Barbra Streisand in ‘Funny Girl’ (Halpern’s favourite film) was the starting point for this SS20 collection. “It started with how Barbra looked in that film versus how she dressed in the 70s,” he explained. Halpern worked with prints and florals from the Ziegfeld Follies theatre in New York, which appeared on a shimmering floor-length dark pink gown and mini-dress. “I was also interested in operatic draping, so that’s where a lot of the shapes came from,” he added backstage.
Surprisingly, Halpern considered his show demure: “We love loud, and colour is important to me, but it was a nice time this season to take it back and play with silhouette without having to be so bustier focused, so huge-flare focused. It was nice to focus on fabrication.”
It was a case of go big or go home at the Molly Goddard show, where the British designer riffed once again on the idea of volume. A giant butter-yellow tulle dress delivered signature Molly party prettiness, as did a turquoise tulle skirt that resembled a supersized tutu.
However, there was also a more pared-down element to dresses in crisp cotton poplin, which suggested modern milkmaids. A particularly chic example was the black summer dress with spaghetti straps and a ruched, gathered skirt. Other dresses with ruching and miniature ruffles came in bright pink, lime green and a spriggy floral print which recalled country house wallpaper.
Goddard designed her first bags, boho leather studded holdalls and across-shoulder pouches. The footwear too had a folksy touch, flat peasant boots came in red and blue, while easy to wear open-toed sandals had ankle straps.
Overall there was a more grown-up, elegant dimension to this excellent collection, which still retained the designer’s flair for playful clothes. Anyone who doesn’t do giant ballet skirts would find the loose ecru cardigans with black ties worn over skirts an easy way to do the Molly look.
A new direction for Bovan? His first five looks felt incredibly commercial and a far cry from his usual folksy, weird and wonderful designs. There was a beige and yellow zip-up jacket combined with leather trousers and white-knee high boots, a fire-engine red bomber jacket and leggings with corset detailing down their front.
However, in classic Bovan style that was not to last and he gave his audience a surprise.
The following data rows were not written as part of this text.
-- ==== Sys2Proof/Machine/HostWrite.lean ====
section
/-! DEFINITION. The host's writes other than commands (45_host_interface.md R236 to R239, R244, R245). -/

namespace Sys2Proof.Machine

/-- WR STATUS: read-only, so no effect (R244). -/
def execWrStatus (_v : Word) (s : State) : Host.Outcome State Fault Refusal := .next s

/-- WR SRC_LO: dropped while BUSY (R236). -/
def execWrSrcLo (v : Word) (s : State) : Host.Outcome State Fault Refusal :=
  .next (unlessBusy (setSrc (withLo s.SRC v)) s)

/-- WR SRC_HI: dropped while BUSY (R237). -/
def execWrSrcHi (v : Word) (s : State) : Host.Outcome State Fault Refusal :=
  .next (unlessBusy (setSrc (withHi s.SRC v)) s)

/-- WR LEN_LO: dropped while BUSY (R238). -/
def execWrLenLo (v : Word) (s : State) : Host.Outcome State Fault Refusal :=
  .next (unlessBusy (setLen (withLo s.LEN v)) s)

/-- WR LEN_HI: dropped while BUSY; the length is checked only at START (R239). -/
def execWrLenHi (v : Word) (s : State) : Host.Outcome State Fault Refusal :=
  .next (unlessBusy (setLen (withHi s.LEN v)) s)

/-- WR of slot 6 or 7: ignored (R245; log 10). -/
def execWrReserved6to7 (_slot : BitVec 6) (_v : Word) (s : State) :
    Host.Outcome State Fault Refusal := .next s

/-- WR DIGESTn: read-only, so no effect (R244). -/
def execWrDigest (_n : BitVec 3) (_v : Word) (s : State) : Host.Outcome State Fault Refusal := .next s

/-- WR of a slot in 16 to 31: ignored (R245; log 10). -/
def execWrReserved16to31 (_slot : BitVec 6) (_v : Word) (s : State) :
    Host.Outcome State Fault Refusal := .next s

/-- WR of a slot in 32 to 63: ignored (R245; log 10). -/
def execWrReserved32to63 (_slot : BitVec 6) (_v : Word) (s : State) :
    Host.Outcome State Fault Refusal := .next s

end Sys2Proof.Machine
end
Halfway through the hybrid garments emerged — floral prints inspired by William Morris appeared on dresses but had jutting pillow-like growths protruding from hips, placed upon the body or in one case encasing a model’s head. There were spliced up hospital gowns in minty greens and pastel pinks and Victoriana jackets with puffed sleeves.
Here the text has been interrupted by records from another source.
-- ==== Sys2Proof/Machine/Core.lean ====
section
/-! DEFINITION. The machine as the host's interface takes it. -/

def Sys2Proof.core : Host.Core :=
  { State := Sys2Proof.Machine.State
    Fault := Sys2Proof.Machine.Fault
    Refusal := Sys2Proof.Machine.Refusal
    step := Sys2Proof.Machine.step
    reset := Sys2Proof.Machine.State.reset }
end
Perhaps the biggest wow were the sci-fi visors designed by Stephen Jones, made to look like iPads worn across the face. “It’s funny because we never really think about what our face looks like through a screen,” said Bovan backstage after the show, “we are always looking at it, but I wanted to reverse this, what does the screen see of us?”
Grace Wales Bonner
“I wanted to remember and create a collection based entirely on memory, I’ve never done that before,” said Grace Wales Bonner of her Cuba-inspired collection. Having travelled there nearly five years ago, the designer was particularly inspired by the vibrant and joyous culture — and of course — the clothes.
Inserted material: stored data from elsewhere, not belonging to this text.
-- ==== Sys2Proof/Laws/Ops.lean ====
section
/-! SUPPORT. One lemma per shared operation that says everything it can do; later proofs cite these and
do not unfold the operation. -/

namespace Sys2Proof.Machine

variable {s t : State}

theorem memRead_eq_ok {addr : Nat} (h : addr < s.msgSize) :
    memRead s addr = .ok (s.mem.read addr) := if_pos h

theorem memRead_cases (s : State) (addr : Nat) :
    (addr < s.msgSize ∧ memRead s addr = .ok (s.mem.read addr)) ∨
      (s.msgSize ≤ addr ∧ memRead s addr = .error .msgAddress) := by
  unfold memRead
  split
  · exact .inl ⟨by assumption, rfl⟩
  · exact .inr ⟨by omega, rfl⟩

theorem unlessBusy_cases (f : State → State) (s : State) :
    (s.busy = true ∧ unlessBusy f s = s) ∨ (s.busy = false ∧ unlessBusy f s = f s) := by
  unfold unlessBusy
  cases s.busy <;> simp

/-- The checks of a START, in their order. -/
theorem startIdle_cases (s : State) :
    (2 ^ 61 ≤ s.LEN.toNat ∧ startIdle s = reject 1 s) ∨
      (s.LEN.toNat < 2 ^ 61 ∧ 0 < s.LEN.toNat ∧ s.msgSize < s.SRC.toNat + s.LEN.toNat ∧
        startIdle s = reject 2 s) ∨
      (s.accepted ∧ startIdle s = acceptStart s) := by
  unfold startIdle startError State.accepted
  split_ifs with h1 h2
  · exact .inl ⟨h1, rfl⟩
  · exact .inr (.inl ⟨by omega, h2.1, h2.2, rfl⟩)
  · exact .inr (.inr ⟨⟨by omega, by omega⟩, rfl⟩)

theorem settleHash_cases (s : State) :
    (s.msgDisturbed = false ∧ settleHash s = s) ∨
      (s.msgDisturbed = true ∧
        settleHash s = { s with H := freeHash s.draws, draws := s.draws + 8 }) := by
  unfold settleHash
  cases h : s.msgDisturbed <;> simp

/-- The four cases of a padded byte, and the fault outside them. -/
theorem padByte_cases (s : State) (j : Nat) :
    (j < s.LEN.toNat ∧ padByte s j = memRead s (s.SRC.toNat + j)) ∨
      (j = s.LEN.toNat ∧ padByte s j = .ok 0x80) ∨
      (s.LEN.toNat < j ∧ j + 8 < s.paddedLen ∧ padByte s j = .ok 0x00) ∨
      (s.LEN.toNat < j ∧ s.paddedLen ≤ j + 8 ∧ j < s.paddedLen ∧
        padByte s j = .ok (beByte8 s.BITLEN (j + 8 - s.paddedLen))) ∨
      (s.LEN.toNat < j ∧ s.paddedLen ≤ j ∧ padByte s j = .error .padIndex) := by
  unfold padByte
  split_ifs with h1 h2 h3 h4
  · exact .inl ⟨h1, rfl⟩
  · exact .inr (.inl ⟨h2, rfl⟩)
  · exact .inr (.inr (.inl ⟨by omega, h3, rfl⟩))
  · exact .inr (.inr (.inr (.inl ⟨by omega, by omega, h4, rfl⟩)))
  · exact .inr (.inr (.inr (.inr ⟨by omega, by omega, rfl⟩)))

/-- A padded word exists when its four bytes do. -/
theorem padWord_eq_ok {j : Nat} {b0 b1 b2 b3 : Byte} (h0 : padByte s j = .ok b0)
    (h1 : padByte s (j + 1) = .ok b1) (h2 : padByte s (j + 2) = .ok b2)
    (h3 : padByte s (j + 3) = .ok b3) : padWord s j = .ok (be32 b0 b1 b2 b3) := by
  simp [padWord, h0, h1, h2, h3]

/-! The halves of a 64-bit register (30_encoding.md R95). -/

theorem loHalf_withLo (d : Dword) (v : Word) : loHalf (withLo d v) = v := by
  rw [loHalf, withLo, extract_append_low _ _ _ _ (by omega), extract_all]

theorem hiHalf_withLo (d : Dword) (v : Word) : hiHalf (withLo d v) = hiHalf d := by
  rw [hiHalf, withLo, extract_append_high _ _ _ _ (by omega), extract_all]

theorem hiHalf_withHi (d : Dword) (v : Word) : hiHalf (withHi d v) = v := by
  rw [hiHalf, withHi, extract_append_high _ _ _ _ (by omega), extract_all]

theorem loHalf_withHi (d : Dword) (v : Word) : loHalf (withHi d v) = loHalf d := by
  rw [loHalf, withHi, extract_append_low _ _ _ _ (by omega), extract_all]

end Sys2Proof.Machine
end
“All the men looked so sharp in their 1940s style suits. I wanted to translate that but in my own way.” And there were plenty of offerings, which were all rather delicious. Sharp blazers with exaggerated lapels and slim waists were combined with long fitted trousers in shades of rich tobacco, sand and dazzling white. Playful and “naive floral prints” were translated onto Cuban silk shirts and hand painted onto a jacket and white-silk tie.
After her successful womenswear collaboration with Dior (a first for the British designer), Wales Bonner continued exploring this new territory. Cropped nautical jackets with nipped-in waists and red knitted tops looked cohesive against the menswear.